A discussão sobre custos na prática foi bem interessante, porém talvez pudesse ocupar mais sessões do congresso futuramente, já que é um tema tão importante nos dias atuais. Em sessões paralelas, falou-se também sobre pesquisa clínica e carreira do oncologista, biologia molecular em outros tipos de tumor, além de tumores neuroendócrinos e bases científicas para futuros usos da imunoterapia.

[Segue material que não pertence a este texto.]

-- ==== Sys2Proof/Machine/BitField.lean ====
section
/-! DEFINITION. The BitField extractor (40_bitfield.md): read, write and match over ordered lists of bit positions,
most significant intended bit first (R100). -/

namespace Sys2Proof.Machine

/-- A position list is valid when it is non-empty, every position is below 32, and no position repeats (R101). -/
def positionsValid (P : List Nat) : Bool :=
  !P.isEmpty && P.all (· < 32) && decide P.Nodup

/-- The bits of `w` at the positions, the first position giving the most significant bit (R102). -/
def gather (w : Word) : (P : List Nat) → BitVec P.length
  | [] => 0#0
  | p :: ps => BitVec.cons (w.getLsbD p) (gather w ps)

/-- `w` with bit `p` set to `b`. -/
def setBit (w : Word) (p : Nat) (b : Bool) : Word :=
  if b then w ||| (1#32 <<< p) else w &&& ~~~(1#32 <<< p)

/-- `w` with the bits at the positions replaced: position `p_i` of `n` gets bit `n-1-i` of `v` (R103). Bits of `v` at
or above `n` are not read (R105). -/
def scatter (w : Word) (v : Nat) : List Nat → Word
  | [] => w
  | p :: ps => setBit (scatter w v ps) p (v.testBit ps.length)

/-- `bf_read(w, P)` (R102), an `n`-bit value for a list of `n` positions. -/
def bfRead (w : Word) (P : List Nat) : Except Fault (BitVec P.length) :=
  if positionsValid P then .ok (gather w P) else .error (.invalidBitPosition P)

/-- `bf_write(w, v, P)` (R103): a new word; `w` itself is not changed (R11). -/
def bfWrite (w : Word) (v : Nat) (P : List Nat) : Except Fault Word :=
  if positionsValid P then .ok (scatter w v P) else .error (.invalidBitPosition P)

/-- `bf_match(w, P, e)` (R104): compares what is read with `e[n-1:0]`; higher bits of `e` are ignored (R105). -/
def bfMatch (w : Word) (P : List Nat) (e : Nat) : Except Fault Bool :=
  match bfRead w P with
  | .ok v => .ok (v == BitVec.ofNat P.length e)
  | .error r => .error r

/-- The list `[lo+n-1, …, lo]`, which the slice `w[lo+n-1:lo]` abbreviates (R108). -/
def descending (lo : Nat) : Nat → List Nat
  | 0 => []
  | n + 1 => (lo + n) :: descending lo n

/-- `w[lo+n-1:lo] <- v` (R11, R108): bits `lo+n-1` down to `lo` become `v`, every other bit is kept. -/
def putBits {n : Nat} (w : Word) (lo : Nat) (v : BitVec n) : Word :=
  (w &&& ~~~((BitVec.allOnes n).setWidth 32 <<< lo)) ||| (v.setWidth 32 <<< lo)

/-- The constant position lists the block uses (R108): cond, classOp, classOp1, dpOp, dpOp1, dpOp2, dpOpcode,
S and L, B, link, class gate, imm24. -/
def constantLists : List (List Nat) :=
  [descending 28 4, descending 25 3, [4], [25], descending 20 5, descending 4 4, descending 21 4, [20], [22], [24],
    descending 26 2, descending 0 24]

end Sys2Proof.Machine
end

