-- ==== Sys2Proof/Machine/Branch.lean ====
section
/-! DEFINITION. B and Bl (R225). The block computes no target and writes no link register (R22). -/

namespace Sys2Proof.Machine

/-- `B` (R250): link bit 0; both class codes, bit 25 = `hi` (R225). -/
def execB (c : Condition) (hi : BitVec 1) (offset : BitVec 24) (s : State) : Host.Outcome State Fault Refusal :=
  s.resolve c .branch none .b (branchWord c hi 0#1 offset)

/-- `Bl` (R251): link bit 1; both class codes, bit 25 = `hi` (R225). -/
def execBl (c : Condition) (hi : BitVec 1) (offset : BitVec 24) (s : State) : Host.Outcome State Fault Refusal :=
  s.resolve c .branch none .bl (branchWord c hi 1#1 offset)

end Sys2Proof.Machine
end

Depois de todos esses dados, entretanto, o estudo mais comentado foi o BEACON CRC. Este trabalho, liderado pelo presidente da ESMO, Josep Tabernero, e por Scot Kopetz, do MD Anderson Cancer Center de Houston, no Texas, avaliou o uso de uma combinação de 3 terapias-alvo (Encorafenibe + Binimetinibe + Cetuximabe) contra o padrão de tratamento em pacientes em segunda ou terceira linhas de câncer de cólon com BRAF mutado. Essa mistura foi pensada baseando-se na biologia molecular dos tumores e os resultados mostraram um aumento de sobrevida global mediana de 5,4 para 9,0 meses, com redução de 48% do risco de morte, algo que há muito não se via em cólon. Não só isso, a taxa de resposta foi maior 26 x 2% e as toxicidades não aumentaram. Os dados tiveram significância estatística e o que se comentou é que se tornará um novo padrão de tratamento para estes pacientes. Vale notar que houve alguma discussão sobre as medicações utilizadas nos pacientes do grupo controle. Esta apresentação mostra que o congresso tem se mostrado cada vez mais atraente e rico em discussões científicas.

Em conclusão, o evento foi um sucesso e trouxe à tona muitas discussões bastante interessantes para os médicos, mas, principalmente, para os pacientes. Esperamos que as pesquisas continuem avançando em direção à busca de tratamentos mais eficazes e menos tóxicos, oferecendo sobrevida com qualidade de vida. Não só isso, que o futuro também mostre o melhor caminho quanto à sustentabilidade financeira dos sistemas de saúde, que tem tido de se reinventar com o advento de tantas novas terapias.